After awhile, my Dad asked for the chaplain to lead a prayer and we all held hands with Grandpa. He started with "Lord..." and paused. It was quite a long pause, but I recognized what was happening (a little later) from a Bible verse "The Holy Spirit will give you the words to say at the moment when you need them". Luke 12:12. I wish I remembered more specifically what he said, but it was basically a plea for Jesus to enter the room. And that He did. Almost immediately Grandpa's breathing got noticably calmer. We commented on that and felt reassured. I noticed something strange though and it looked like coinciding with the moment of calmer breathing his pulse switched from one side of his neck to the other. Over the next 30 seconds though, I noticed something wrong– the pulse over on that side was noticeably fading. He died not less than 5 minutes after that prayer.
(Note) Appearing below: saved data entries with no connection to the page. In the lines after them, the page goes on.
-- ==== Sys2Proof/Tests/Slice0.lean ====
section
/-! SUPPORT. Tests. Expected values are taken from the spec (the rule stands in each comment), worked by hand where the
rule gives no number. The theorems `witness_…` show, for a statement of Certificates/Slice0/Obligations.lean that has
hypotheses, concrete states and operands that meet them all. -/

namespace Sys2Proof.Tests

open Sys2Proof.Machine

/-- A parse in progress over these bytes, at offset `o`. -/
def loaded (bytes : List Byte) (o : Nat) : State :=
  { State.reset with
    cont := Memory.ofBytesAt 0 bytes, size := BitVec.ofNat 32 bytes.length, state := .busy, offset := BitVec.ofNat 32 o }

/-- The result is a next state with this property. -/
def goesTo (r : Result) (p : State → Bool) : Bool :=
  match r with
  | .next t => p t
  | .fault _ => false
  | .refused _ => false

theorem next_of_goesTo {r : Result} {p : State → Bool} (h : goesTo r p = true) : ∃ t, r = .next t ∧ p t = true := by
  unfold goesTo at h
  split at h
  · exact ⟨_, rfl, h⟩
  · cases h
  · cases h

/-! ### Well-formedness: each check refuses an ill-formed term (R92, R103) -/

theorem test_wf_refuses_sof0_code : (Instr.other 0xC0).wf = false := by decide
theorem test_wf_refuses_dht_code : (Instr.other 0xC4).wf = false := by decide
theorem test_wf_refuses_soi_code : (Instr.other 0xD8).wf = false := by decide
theorem test_wf_refuses_eoi_code : (Instr.other 0xD9).wf = false := by decide
theorem test_wf_refuses_sos_code : (Instr.other 0xDA).wf = false := by decide
theorem test_wf_refuses_dqt_code : (Instr.other 0xDB).wf = false := by decide
theorem test_wf_refuses_dri_code : (Instr.other 0xDD).wf = false := by decide
theorem test_wf_refuses_com_code : (Instr.other 0xFE).wf = false := by decide
theorem test_wf_refuses_first_app_code : (Instr.other 0xE0).wf = false := by decide
theorem test_wf_refuses_last_app_code : (Instr.other 0xEF).wf = false := by decide
theorem test_wf_admits_neighbours : ([0xDF, 0xF0, 0xC1, 0xDC, 0xFF, 0x00] : List Byte).all (fun c => (Instr.other c).wf) = true := by
  decide

/-! ### Decoding: every constructor's word written out from R92 -/

theorem test_decode_sof0 : decode [0b11111111, 0b11000000] = .ok (.sof0, []) := by decide
theorem test_decode_dht : decode [0b11111111, 0b11000100] = .ok (.dht, []) := by decide
theorem test_decode_soi : decode [0b11111111, 0b11011000] = .ok (.soi, []) := by decide
theorem test_decode_eoi : decode [0b11111111, 0b11011001] = .ok (.eoi, []) := by decide
theorem test_decode_sos : decode [0b11111111, 0b11011010] = .ok (.sos, []) := by decide
theorem test_decode_dqt : decode [0b11111111, 0b11011011] = .ok (.dqt, []) := by decide
theorem test_decode_dri : decode [0b11111111, 0b11011101] = .ok (.dri, []) := by decide
theorem test_decode_app0 : decode [0b11111111, 0b11100000] = .ok (.appn 0, []) := by decide
theorem test_decode_app15 : decode [0b11111111, 0b11101111] = .ok (.appn 15, []) := by decide
theorem test_decode_com : decode [0b11111111, 0b11111110] = .ok (.com, []) := by decide
/-- R147: a progressive frame header is OTHER. -/
theorem test_decode_other : decode [0b11111111, 0b11000010, 0x00] = .ok (.other 0xC2, [0x00]) := by decide
/-- R122: a second 0xFF is a code, not a fill byte. -/
theorem test_decode_fill_byte : decode [0xFF, 0xFF, 0xC0] = .ok (.other 0xFF, [0xC0]) := by decide
theorem test_decode_refuses_other_start : decode [0xFE, 0xFF] = .error (.notMarkerStart 0xFE) := by decide
theorem test_decode_refuses_lone_start : decode [0xFF] = .error .truncated := by decide

/-- R107: the matches of the table's rows, as opcode-table words. -/
theorem test_table_words :
    ([0xFFC0, 0xFFC4, 0xFFD8, 0xFFD9, 0xFFDA, 0xFFDB, 0xFFDD, 0xFFE3, 0xFFFE, 0xFF00] : List Nat).map (decodeTableWord 16) =
      [some .sof0, some .dht, some .soi, some .eoi, some .sos, some .dqt, some .dri, some (.appn 3), some .com,
        some (.other 0x00)] := by decide
theorem test_encode_words :
    ([.sof0, .appn 3, .other 0xC2] : List Instr).map encode = [[0xFF, 0xC0], [0xFF, 0xE3], [0xFF, 0xC2]] := by decide

/-! ### One step of each operation -/

/-- The frame of R172 (480 high, 640 wide), with its marker at address 0. -/
def frame : List Byte :=
  [0xFF, 0xC0, 0x00, 0x11, 0x08, 0x01, 0xE0, 0x02, 0x80, 0x03, 0x01, 0x21, 0x00, 0x02, 0x11, 0x01, 0x03, 0x11, 0x01]

/-- R172: 80 blocks wide, 60 high, type 0; `offset` = 2 + 17. -/
theorem test_sof0 : goesTo (step (loaded frame 0)) (fun t =>
    t.widthBlocks = 80 && t.heightBlocks = 60 && t.type = 0 && t.sofFound && t.offset = 19) = true := by decide
/-- R165: a width of 2041 fails before anything is stored. -/
theorem test_sof0_dimension : goesTo (step (loaded (frame.take 7 ++ [0x07, 0xF9] ++ frame.drop 9) 0)) (fun t =>
    t.state = .fail && t.cause = .sofDimension && t.heightBlocks = 0 && t.offset = 2) = true := by decide
/-- R144: `L` = 1 is obeyed. -/
theorem test_dht : goesTo (step (loaded [0xFF, 0xC4, 0x00, 0x01, 0xFF, 0xD9] 0)) (fun t => t.offset = 3) = true := by
  decide
/-- R145. -/
theorem test_soi : goesTo (step (loaded [0xFF, 0xD8, 0xFF, 0xD9] 0)) (fun t => t.offset = 2 && !t.eoiSeen) = true := by
  decide
/-- R122: the search passes 0x12, EOI at 1. -/
theorem test_eoi : goesTo (step (loaded [0x12, 0xFF, 0xD9, 0x34] 0)) (fun t => t.offset = 3 && t.eoiSeen) = true := by
  decide
/-- R213: `header_len` = 2 + 4, `offset` stays at 2. -/
theorem test_sos : goesTo (step (loaded [0xFF, 0xDA, 0x00, 0x04, 0x01, 0x02, 0x34, 0x56] 0)) (fun t =>
    t.headerLen = 6 && t.sosFound && t.offset = 2 && t.state = .busy) = true := by decide
/-- R212: 2 + 7 > 8. -/
theorem test_sos_beyond : goesTo (step (loaded [0xFF, 0xDA, 0x00, 0x07, 0x01, 0x02, 0x34, 0x56] 0)) (fun t =>
    t.state = .fault && t.cause = .scanStartBeyondEnd && t.headerLen = 0 && !t.sosFound) = true := by decide
/-- R185, R189: table 2 of 64 bytes goes to indices 128 to 191. -/
theorem test_dqt : goesTo (step (loaded ([0xFF, 0xDB, 0x00, 0x43, 0x02] ++ List.replicate 63 0x01 ++ [0x40]) 0)) (fun t =>
    t.dqtFound && t.offset = 69 && t.qt.read 127 = none && t.qt.read 128 = some 1 && t.qt.read 191 = some 0x40 &&
      t.qt.read 192 = none) = true := by decide
/-- R183: a length of 1 ends the scan, and the marker counts as found. -/
theorem test_dqt_length : goesTo (step (loaded [0xFF, 0xDB, 0x00, 0x01, 0xFF, 0xD9] 0)) (fun t =>
    t.dqtFound && t.offset = 6 && t.qt = []) = true := by decide
/-- R206 (e): the interval is 0xFFD9, `offset` 2 + 6. -/
theorem test_dri : goesTo (step (loaded [0xFF, 0xDD, 0x00, 0x06, 0xFF, 0xD9, 0xAA, 0xBB, 0xFF, 0xD9] 0)) (fun t =>
    t.restartInterval = 65497 && t.driFound && t.offset = 8) = true := by decide
/-- R206 (c): ignored. -/
theorem test_dri_ignored : goesTo (step (loaded [0xFF, 0xDD, 0x00, 0x03, 0x00, 0x05, 0xFF, 0xD9] 0)) (fun t =>
    t.restartInterval = 0 && !t.driFound && t.offset = 2) = true := by decide
/-- R143: `L` = 0x1000 leads beyond the end. -/
theorem test_appn : goesTo (step (loaded [0xFF, 0xE1, 0x10, 0x00, 0x01, 0x02] 0)) (fun t => t.offset = 4098) = true := by
  decide
/-- R142. -/
theorem test_com : goesTo (step (loaded [0xFF, 0xFE, 0x00, 0x04, 0xFF, 0xD9, 0xFF, 0xD9] 0)) (fun t => t.offset = 6) =
    true := by decide
/-- R143: 0xF0 is OTHER, no segment is skipped. -/
theorem test_other : goesTo (step (loaded [0xFF, 0xF0, 0x00, 0x04, 0xFF, 0xD9] 0)) (fun t => t.offset = 2) = true := by
  decide
/-- R123. -/
theorem test_exhaustion : goesTo (step (loaded [0x01, 0x02, 0xFF] 0)) (fun t => t.offset = 3 && t.state = .busy) = true := by
  decide
/-- R235: a Container of no bytes ends in NO_SOF. -/
theorem test_finish_empty : goesTo (step (loaded [] 0)) (fun t => t.state = .fail && t.cause = .noSof) = true := by decide
/-- R167: with floor 1 the entry with the smallest id is not brought to the front. -/
theorem test_insertion_floor_one :
    insertionPass 1 ⟨3, 0x21, 0⟩ ⟨2, 0x11, 1⟩ ⟨1, 0x11, 1⟩ = [⟨3, 0x21, 0⟩, ⟨1, 0x11, 1⟩, ⟨2, 0x11, 1⟩] := by decide
/-- R41: OK with SOF, DQT and DRI; FAIL with NO_DQT after SOF; BUSY shows STATE only. -/
theorem test_status :
    State.statusWord { State.reset with state := .ok, sofFound := true, dqtFound := true, driFound := true } = 0x005A ∧
    State.statusWord { State.reset with state := .fail, cause := .noDqt, sofFound := true } = 0x110B ∧
    State.statusWord { State.reset with state := .busy, sofFound := true, eoiSeen := true } = 0x0001 := by decide
/-- An opcode-table word placed by `withFetchWord` is what the next step runs. -/
theorem test_fetch_word : goesTo (step (State.reset.withFetchWord 16 0xFFD9)) (fun t => t.eoiSeen && t.offset = 2) = true := by
  decide
theorem test_fetch_word_sof0 : goesTo (step (State.reset.withFetchWord 16 0xFFC0)) (fun t => t.cause = .sofLength) = true := by
  decide
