-- ==== Sys2Proof/WellFormed.lean ====
section
/-! DEFINITION. What an operation must satisfy to be one of the core's: its line index is in range
(30_encoding.md R72, 20_memory.md R52). Every other operand value is legal (60_exceptions.md R170). -/

namespace Sys2Proof

/-- LINES = 4 (R8). -/
def lineCount : Nat := 4

/-- `0 ≤ n < LINES` for the operations that name a line; nothing for the others (R52, R72). -/
def Instr.wellFormed : Instr → Bool
  | .reset => true
  | .tb => true
  | .tick => true
  | .poll => true
  | .geti => true
  | .seti _ => true
  | .dbc n _ => decide (n < lineCount)
  | .dbf n _ => decide (n < lineCount)
  | .scanm => true
  | .drive n => decide (n < lineCount)
  | .read => true
  | .rowt => true
  | .edge _ => true
  | .record => true
  | .append _ => true

end Sys2Proof
end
The next hour at the hospital are still a blur, but one thing I remember feeling strangely inspired to do was open the blinds to let the sun back into the room. In the previous Googling I had done in an effort to understand Grandpa's desire to take off his clothes had also suggested making the room darker which we almost immediately did. When advice comes to us under the auspices of smart men of science, we instinctively obey. As I thought about it though, and knowing how quickly uninspired those "smart men of science" become in the case of lost causes where death is inevitable, I started to have doubts about the internet's advice. I don't know about others, but I feel God's presence more in the sun than in the dark and I would probably prefer myself to die in the light than the dark, even if its the light of god thats provoking me to get naked and make everybody else in the room feel awkward.
In the spiritually delirious state I was in I find my new mind works overdrive noticing little things and miracles. I realize its a dangerous thing to resolve to try to notice coincidental seeming things in the world as noncoincidental, but I say, its such a more delightful use of idle creativity. The introspection can be sanctifying as long as you don't let yourself slide into the depravity of paganism, idol worship or occult infected cultures and religion. Its easy to accidentally regress a burgeoning new Christian faith in god backwards in sophistication 3000 years and rediscover another of the 1000 dead belief systems of pagan mysticism. Nevertheless, I remember pulling into my Dad's driveway on the way home from the hospital and commenting on the absurdly perfect timing of the last breath with the prayer in the hospital room. I mentioned something along the lines of that it must have been a demonstration put on for one/all of us. Maybe someone needed reminding of God's power and He wanted to test us to see if we were paying close enough attention to the details to notice Him.
My Dad has a radio playing constantly in the background in his garage and as we were walking into the door from the hospital, the song playing was Def Leppard's 1987 rock song "Armageddon it" at the lyrics proclaimed at the exact moment, as if God's answer to my question:
"Are you getting it?"
"Really getting it?"
"Give me all of your loving, for the best is yet to come"
That sounds like a divine response, request, and promise! That album its from also happens to be the first tape I ever listened to as a kid. I was a big fan.